# Little Bottle - What do you think?



## gargreen (Jun 24, 2010)

I found this little bottle. I am assuming shoe polish bottle. Still has the brush in it and looks to be polish in it. I cannot get it open. It says:

 Esquire White Scuff-Kote

 Bottom Says:

 KNOMARK MFG. CO. INC. BKLYN N.Y.
 556 2OZ 8-

 Should I attempt to get the lid off and clean it out?

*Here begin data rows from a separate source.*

/-- Whether a header is one of the furrow's own: those of drills not named in DRILLS are reserved (R322). -/
def Furrow.ownsHeader (F : Furrow) (h : Nat) : Bool := decide (h < 9) || F.desc.drills.getLsbD ((h - 9) % 16)

/-- Whether a frame of a header's ring is on its way: on the port, or into a drill's FIFO (R277, R324). -/
def State.ringBusy (s : State) (f : Fin 4) (fid h : Nat) : Bool :=
  (s.fields[f].ports.txOpen.any fun t => t.src == some (fid, h)) ||
    (isTx h && match toFin? 16 (h - 9) with
      | some d => !s.fields[f].drills[d].feed.isEmpty
      | none => false)

/-- A ring becomes active, or its resolution fails (R277). -/
def State.activate (s : State) (f : Fin 4) (F : Furrow) (d : Doorbell) : State :=
  let h := d.hdr
  match resolveRing h d (s.hidx F h) with
  | none => s.putHeader F h 5 2
  | some r =>
    let s := s.putHeader F h 5 1
    let s := s.updFurrow F.id fun F => { F with rings := F.rings.filter (fun r => r.hdr != h) ++ [r] }
    let s := if h < 4 then s.updPorts f fun P =>
        { P with merges := P.merges.filter fun m => m.queue != F.desc.ingress.getD h 256 }
      else s
    s.exportTwin f F.id h r.fetched d.words[2]

/-- New work published on an active ring (R277). -/
def State.publish (s : State) (f : Fin 4) (F : Furrow) (r : Ring) (d : Doorbell) : State :=
  let h := d.hdr
  let before := ((r.pubs.getLast?).map fun d => d.words[2]).getD r.fetched
  let hidx := s.hidx F h
  let s := s.updRing F.id h fun r =>
    { r with pubs := (r.pubs.filter fun d => decide (0 < (d.words[2] - hidx).toInt)) ++ [d] }
  s.exportTwin f F.id h before d.words[2]

/-- The effect of one doorbell (R277): a change of EN to 1 activates the ring, a change to 0 ends it at the next packet or descriptor
boundary; with EN 1 it publishes work. -/
def State.ringBell (s : State) (fid : Nat) (d : Doorbell) : State :=
  match s.furrow? fid with
  | none => s
  | some F =>
    let h := d.hdr
    let en := d.words[0].getLsbD 0
    let seen := F.enSeen.contains h
    match F.home with
    | none => s
    | some f =>
      if !F.ownsHeader h then s
      else
        let s := s.updFurrow fid fun F => { F with enSeen := if en then F.enSeen.filter (· ≠ h) ++ [h] else F.enSeen.filter (· ≠ h) }
        match en, seen, F.ring? h with
        | true, false, _ => s.activate f F d
        | true, true, some r => s.publish f F r d
        | true, true, none => s
        | false, _, some _ =>
          if s.ringBusy f fid h then s.updRing fid h fun r => { r with closing := true } else s.dropRing F h
        | false, _, none => s

/-- RING_DOORBELL (R277): the Field takes the furrow's oldest store to a header that it has not yet recognised. -/
def execRingDoorbell (fid : Nat) (hdr : Fin 41) (s : State) : Out :=
  .next (
    match s.furrow? fid with
    | none => s
    | some F =>
      match takeFirst (fun d => d.hdr == hdr.val) F.doorbells with
      | none => s
      | some (d, rest) => (s.updFurrow fid fun F => { F with doorbells := rest }).ringBell fid d)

 If you would like to see more pics let me know and I will post them. Thanks!


----------



## woodswalker (Jun 24, 2010)

Sometimes they are more valuable with the contents in them....and then sometime you don't know what is in the bottle and could potentially be hazardous to breath in...if you do clean it out I'd wear gloves and do it out side it might make your house smell awful....
    Thats just my opinion...some one else may have a better idea!  It would look pretty cool cleaned up  tho...i  like it nice find[]
 Manda~


----------



## gargreen (Jun 24, 2010)

Thanks for the tip. Knowing me I would have tried to open the thing in the house and piss off my wife with the smell. [:-]  She gets mad that I keep bringing "junk" home.


----------



## woodswalker (Jun 24, 2010)

It's not junk tho!!! Get a nice collection going and put your "junk treasures" up in your man cave!!!  Maybe one day she'll see the value in it you never know...


----------



## gargreen (Jun 24, 2010)

I hope! Cause I love my "Junk." Since I also metal detect this cellar holes I come home with all sorts a stuff.


----------



## surfaceone (Jun 24, 2010)

Hey Garrett,

 Here's the Wiki-Esquire. You might have the metal cap disintegrate if you try to get it off. Should that happen, at least you can tune up your white bucks.[8D]


----------